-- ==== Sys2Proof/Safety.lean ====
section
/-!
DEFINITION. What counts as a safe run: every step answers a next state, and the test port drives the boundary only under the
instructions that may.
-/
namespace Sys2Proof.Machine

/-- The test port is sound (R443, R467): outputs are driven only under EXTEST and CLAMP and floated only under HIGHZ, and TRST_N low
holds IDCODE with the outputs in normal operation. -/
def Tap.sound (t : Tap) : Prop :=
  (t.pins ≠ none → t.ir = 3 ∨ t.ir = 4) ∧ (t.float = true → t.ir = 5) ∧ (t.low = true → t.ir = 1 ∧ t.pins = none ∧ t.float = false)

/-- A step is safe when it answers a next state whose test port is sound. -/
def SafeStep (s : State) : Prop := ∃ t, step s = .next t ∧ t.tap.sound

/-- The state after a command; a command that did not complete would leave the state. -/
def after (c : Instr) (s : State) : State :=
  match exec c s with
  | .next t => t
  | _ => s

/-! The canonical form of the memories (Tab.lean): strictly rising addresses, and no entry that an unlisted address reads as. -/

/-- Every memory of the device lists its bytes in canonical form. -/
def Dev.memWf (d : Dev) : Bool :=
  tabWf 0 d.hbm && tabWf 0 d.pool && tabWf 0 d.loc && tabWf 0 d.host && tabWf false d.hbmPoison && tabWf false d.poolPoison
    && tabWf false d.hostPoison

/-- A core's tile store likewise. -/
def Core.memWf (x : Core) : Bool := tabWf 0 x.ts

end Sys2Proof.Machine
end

What the exercise asks:
Look through the records above for the word "false" and state how many lines contain it, giving the number alone.

Answer to the problem:
3